The findings that lumbar spine BMD Z scores were significantly lower in the women with secondary osteoporosis but that forearm BMD was similar between the groups may reflect the fact that the most common causes identified in our study (premenopausal estrogen deficiency, glucocorticoids) predominantly affect cancellous bone, which is more abundant in the spine than at other sites. This finding, however, contrasts with the results of Peris et al.,9 who found lower femoral neck but similar lumbar spine Z scores in women with secondary osteoporosis. It should also be noted that although T and Z scores were quite similar in the groups with a mean age of 33–37 years, the women with IOP and no fractures (mean age 45 ± 4 years) had Z scores that appeared more “normal” than their T scores. As the Z score is a comparison to an age-matched reference group, women in their 40s may be compared to a reference population that includes some women who are already postmenopausal or who may have already started to lose bone mass.10
Mean heights and weights were lowest in those with low BMD and no history of fracture. On average, those with low BMD alone were 4.3 cm (or 1.7 inch) shorter and weighed considerably less (3.6 kg or 7.9 lb) than those with fractures. However, heights and weights were quite variable, and the overall differences between the groups were not statistically significant. DXA provides a 2-dimensional measurement of areal bone mineral content and density. Both are influenced by bone size, and, therefore, DXA may underestimate true mineral density in individuals with smaller skeletons.11 Thus, it is entirely possible that true volumetric BMD may have been within the normal range for at least some of these women, particularly those of smaller stature. It is also possible, if not likely, that in some women, low BMD was due to having achieved low peak bone mass and that bone architecture, cancellous microarchitecture, connectivity, and strength are normal. In future, measurement of volumetric BMD and bone microstructure may be helpful in determining if women with low areal BMD by DXA truly have decreased volumetric BMD and bone strength.
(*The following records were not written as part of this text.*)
-- ==== Sys2Proof/Machine/Notices.lean ====
section
/-!
DEFINITION. Raising a notice (R236 to R238, R497, R499, R596, R621): the record, its sequence number, queue 63, the pending bits and
their MSI-X vectors, the records that are lost, and those the keeper holds at start.
-/
namespace Sys2Proof.Machine

/-- An argument word of a notice: unsigned, saturating at 0xFFFF_FFFF (R621). -/
def argSat (n : Nat) : Nat := min n 0xFFFFFFFF

/-- A signed argument word. -/
def argInt (i : Int) : Nat := ofSigned 32 i

/-- A 64-bit argument: two words, low first (R621). -/
def arg64 (n : Nat) : List Nat := [n % 2 ^ 32, n / 2 ^ 32 % 2 ^ 32]

/-- The 32 octets of a record (R236). -/
def noticeRecord (n : Notice) (seq nodeId : Nat) : List Byte :=
  leBytes 4 (n.code * 65536 + n.code / 256 % 256 * 256 + n.args.length) ++ leBytes 4 seq
    ++ leBytes 4 (nodeId * 2 ^ 24 + n.fid) ++ leBytes 8 n.stamp
    ++ leBytes 4 (n.args.getD 0 0) ++ leBytes 4 (n.args.getD 1 0) ++ leBytes 4 (n.args.getD 2 0)

/-- Set PEND of a class; a bit that goes from 0 to 1 sends vector 64 + class (R238). -/
def Hub.pend (h : Hub) (cls : Nat) : Hub :=
  if h.host.npend.testBit cls then h
  else ({ h with host := { h.host with npend := setBit h.host.npend cls } }).vector (64 + cls)

/-- Write one record into queue 63 with its number, and set PEND; the marks of queue 63 that latch with it (R233). -/
def Hub.recordCore (h : Hub) (n : Notice) (seq : Nat) : Hub × Bool × Bool :=
  let rec_ := noticeRecord n seq (h.num Obj.nodeIdInUse)
  let old := h.qLevel 63
  let h := h.putPacket 63 rec_ false none 16 0
  let h := { h with host := { h.host with nseq := seq } }
  let h := h.setOct Obj.newestNotice rec_
  let r := h.crossings 63 old
  (r.1.pend (n.code / 256), r.2)

/-- Whether queue 63 is ON and has room for one record. -/
def Hub.noticeRoom (h : Hub) : Bool := h.isOn (fidQueue 63) && h.canTake 63 32

/-- Queue 63 is ON in DESCRIPTOR mode and cannot fetch its grants, for Bus Master Enable is clear: nothing counts as lost (R207). -/
def Hub.noticeWaits (h : Hub) : Bool := h.isOn (fidQueue 63) && !h.isWord 63 && !h.canRequest

/-- A record is written by `w`, waits for Bus Master Enable (R207), or is lost; PEND is set when it is written or lost (R238). -/
def Hub.deliverBy (h : Hub) (w : Hub → Hub) (n : Notice) (seq : Nat) : Hub :=
  if h.host.backlog.isEmpty && h.noticeRoom then w h
  else if h.noticeWaits || (!h.host.backlog.isEmpty && h.isOn (fidQueue 63)) then
    { h with host := { h.host with backlog := h.host.backlog ++ [(n, seq)] } }
  else
    ({ h with host := { h.host with nlost := satAdd (maxWord 32) h.host.nlost 1, lostRun := h.host.lostRun + 1 } }).pend
      (n.code / 256)

/-- A notice that the writing of a record into queue 63 itself raises (R231, R233, R239): numbered, and written behind it. -/
def Hub.ownNotice (h : Hub) (code : Nat) (args : List Nat) : Hub :=
  if !(h.num Obj.classMask).testBit (code / 256) then h.count Obj.noticesSuppressed
  else
    let n : Notice := { code := code, fid := fidQueue 63, args := args, stamp := h.stamp .H }
    let seq := h.host.nextSeq % 2 ^ 32
    let h := (h.count Obj.noticesRaised)
    ({ h with host := { h.host with nextSeq := h.host.nextSeq + 1 } }).deliverBy (fun h => (h.recordCore n seq).1) n seq

/-- Write one record into queue 63 (R236): the marks that latch are told, and the pointer copies compared (R231, R233). -/
def Hub.writeRecord (h : Hub) (n : Notice) (seq : Nat) : Hub :=
  let r := h.recordCore n seq
  let h := r.1.when r.2.1 (fun h => h.ownNotice N.queueWmHigh [63, h.num (Obj.wmHighLevel 63)])
  let h := h.when r.2.2 (fun h => h.ownNotice N.queueWmLow [63, h.num (Obj.wmLowLevel 63)])
  if (h.queue 63).copiesAgree then h
  else
    let l := h.ptrLost 63
    (h.ptrClear 63).ownNotice N.queuePtrFault [63, l.1, b2n l.2]

/-- Write records that waited for Bus Master Enable while queue 63 has room, oldest first. -/
def Hub.flushBacklog (h : Hub) : Nat → Hub
  | 0 => h
  | fuel + 1 =>
    match h.host.backlog with
    | [] => h
    | (n, seq) :: l =>
      if h.noticeRoom then (({ h with host := { h.host with backlog := l } }).writeRecord n seq).flushBacklog fuel else h

/-- When queue 63 has room again, the records that wait are written, and the first record after a loss is NOTICE_OVERFLOW with the number lost
(R207, R238). -/
def Hub.overflowNow (h : Hub) : Hub :=
  let h := h.flushBacklog h.host.backlog.length
  if h.host.lostRun ≠ 0 && h.noticeRoom then
    let o : Notice := { code := N.noticeOverflow, fid := fidQueue 63, args := [argSat h.host.lostRun], stamp := h.stamp .H }
    let seq := h.host.nextSeq % 2 ^ 32
    let h := { h with host := { h.host with lostRun := 0, nextSeq := h.host.nextSeq + 1 } }
    h.writeRecord o seq
  else h

/-- Write a record with its number, or lose it (R238). -/
def Hub.deliverNotice (h : Hub) (n : Notice) (seq : Nat) : Hub := h.deliverBy (fun h => h.writeRecord n seq) n seq

/-- Give a record the next number and write it, after the record that reports those lost before it (R236, R238). -/
def Hub.numberNotice (h : Hub) (n : Notice) : Hub :=
  let h := h.overflowNow
  let seq := h.host.nextSeq % 2 ^ 32
  ({ h with host := { h.host with nextSeq := h.host.nextSeq + 1 } }).deliverNotice n seq

/-- Whether a notice is held until queue 63 first enters ON (R596): HUB_FAULT_PREVIOUS and classes 14, 16 and 17. -/
def Hub.holds (h : Hub) (code : Nat) : Bool :=
  !h.host.heldDone && (code == N.hubFaultPrevious || code / 256 == 14 || code / 256 == 16 || code / 256 == 17)

/-- Hold a notice; at most 64 are held, a further one is lost (R596). -/
def Hub.holdNotice (h : Hub) (n : Notice) : Hub :=
  if h.host.held.length < 64 then { h with host := { h.host with held := h.host.held ++ [n] } }
  else { h with host := { h.host with nlost := satAdd (maxWord 32) h.host.nlost 1, lostRun := h.host.lostRun + 1 } }

/-- Hold a notice, or give it its number and write it. -/
def Hub.placeNotice (h : Hub) (n : Notice) : Hub := if h.holds n.code then h.holdNotice n else h.numberNotice n

/-- Raise a notice with a stamp: masked classes are counted and go no further (R499). -/
def Hub.noticeStamped (h : Hub) (code fid stamp : Nat) (args : List Nat) : Hub :=
  if !(h.num Obj.classMask).testBit (code / 256) then h.count Obj.noticesSuppressed
  else
    let h := h.count Obj.noticesRaised
    let n : Notice := { code := code, fid := fid, args := args, stamp := stamp }
    match h.host.batch with
    | some l => { h with host := { h.host with batch := some (l ++ [n]) } }
    | none => h.placeNotice n

/-- The place of a notice in its cycle (R236): CLASS, then FUNC_ID. -/
def Notice.rank (n : Notice) : Nat := n.code / 256 * 65536 + n.fid

/-- A notice put behind those of its cycle that rank no higher (R236). -/
def insertNotice (n : Notice) : List Notice → List Notice
  | [] => [n]
  | m :: l => if n.rank < m.rank then n :: m :: l else m :: insertNotice n l

/-- What happens in one cycle, its notices written in ascending CLASS, then ascending FUNC_ID (R236). -/
def Hub.inOrder (h : Hub) (f : Hub → Hub) : Hub :=
  match h.host.batch with
  | some _ => f h
  | none =>
    let h := f { h with host := { h.host with batch := some [] } }
    let l := (h.host.batch.getD []).foldl (fun l n => insertNotice n l) []
    l.foldl Hub.placeNotice { h with host := { h.host with batch := none } }

/-- Raise a notice of hardware, with a class-H stamp of now. -/
def Hub.notice (h : Hub) (code fid : Nat) (args : List Nat) : Hub := h.noticeStamped code fid (h.stamp .H) args

/-- Raise a notice of keeper firmware, with a class-S stamp of now. -/
def Hub.noticeS (h : Hub) (code fid : Nat) (args : List Nat) : Hub := h.noticeStamped code fid (h.stamp .S) args

/-- Write the held records, oldest first, each taking its number as it is written (R596). -/
def Hub.releaseHeldList (h : Hub) : List Notice → Hub
  | [] => h
  | n :: ns => (h.numberNotice n).releaseHeldList ns

/-- Release every held record. -/
def Hub.releaseHeld (h : Hub) : Hub :=
  ({ h with host := { h.host with held := [], heldDone := true } }).releaseHeldList h.host.held

/-- The notices of the marks that latched at a change of LEVEL (R233, R239). -/
def Hub.afterLevel (h : Hub) (q old : Nat) : Hub :=
  let (h, hi, lo) := h.crossings q old
  let h := h.when hi (fun h => h.notice N.queueWmHigh (fidQueue q) [q, h.num (Obj.wmHighLevel q)])
  h.when lo (fun h => h.notice N.queueWmLow (fidQueue q) [q, h.num (Obj.wmLowLevel q)])

end Sys2Proof.Machine
end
A substantial number of the women in this report, 43%, had a history of current or past bisphosphonate therapy, 38% of the women with fractures and 47% of the women with low BMD alone. Given that one might expect physicians to treat women more aggressively if they have had fractures, it was notable that the women with low BMD only were just as likely to have been prescribed bisphosphonates as those with fractures. These observations are concerning and noteworthy, as bisphosphonates are not approved for use in premenopausal women unless the women are receiving glucocorticoids. Bisphosphonates have a very long elimination half-life and are labeled pregnancy category C due to toxic effects in pregnant rats.12,13 Data regarding safety of bisphosphonates in human pregnancies are sparse. There are several reports of normal pregnancy outcomes,14–16 but neonatal hypocalcemia and bilateral talipes equinovarus have been reported in offspring of 2 women with osteogenesis imperfecta.17
Since more studies have addressed epidemiology and treatment of osteoporosis in postmenopausal women and in men, premenopausal women with osteoporosis represent an understudied population with this condition. However, the diagnosis of osteoporosis in a premenopausal woman, particularly when based on fracture history, has implications for lifelong risk of fractures. A history of premenopausal fracture significantly increases the risk of a postmenopausal fracture.18–21 Data from the Study of Osteoporotic Fractures demonstrate that women with a history of premenopausal fracture are 35% more likely to fracture during the postmenopausal years than women without a history of premenopausal fracture.20 This relationship persisted after controlling for a number of potential confounding variables. These findings suggest that the risk of sustaining fractures may be a lifelong trait, probably reflecting the interaction of an individual's bone mass, bone quality, fall frequency, and neuromuscular protective response to falls.18
The implications of the finding of low BMD in premenopausal women are less clear, especially in the absence of a known secondary cause. Although it has been reported that premenopausal women with distal forearm fractures have low ultradistal radius BMD,22 the predictive relationship between bone mass and fracture is orders of magnitude lower in premenopausal women than in postmenopausal women.23,24 Most premenopausal women are at very low short-term risk for fracture, regardless of BMD; thus, the fracture risk associated with low bone density in premenopausal women is likely to be low.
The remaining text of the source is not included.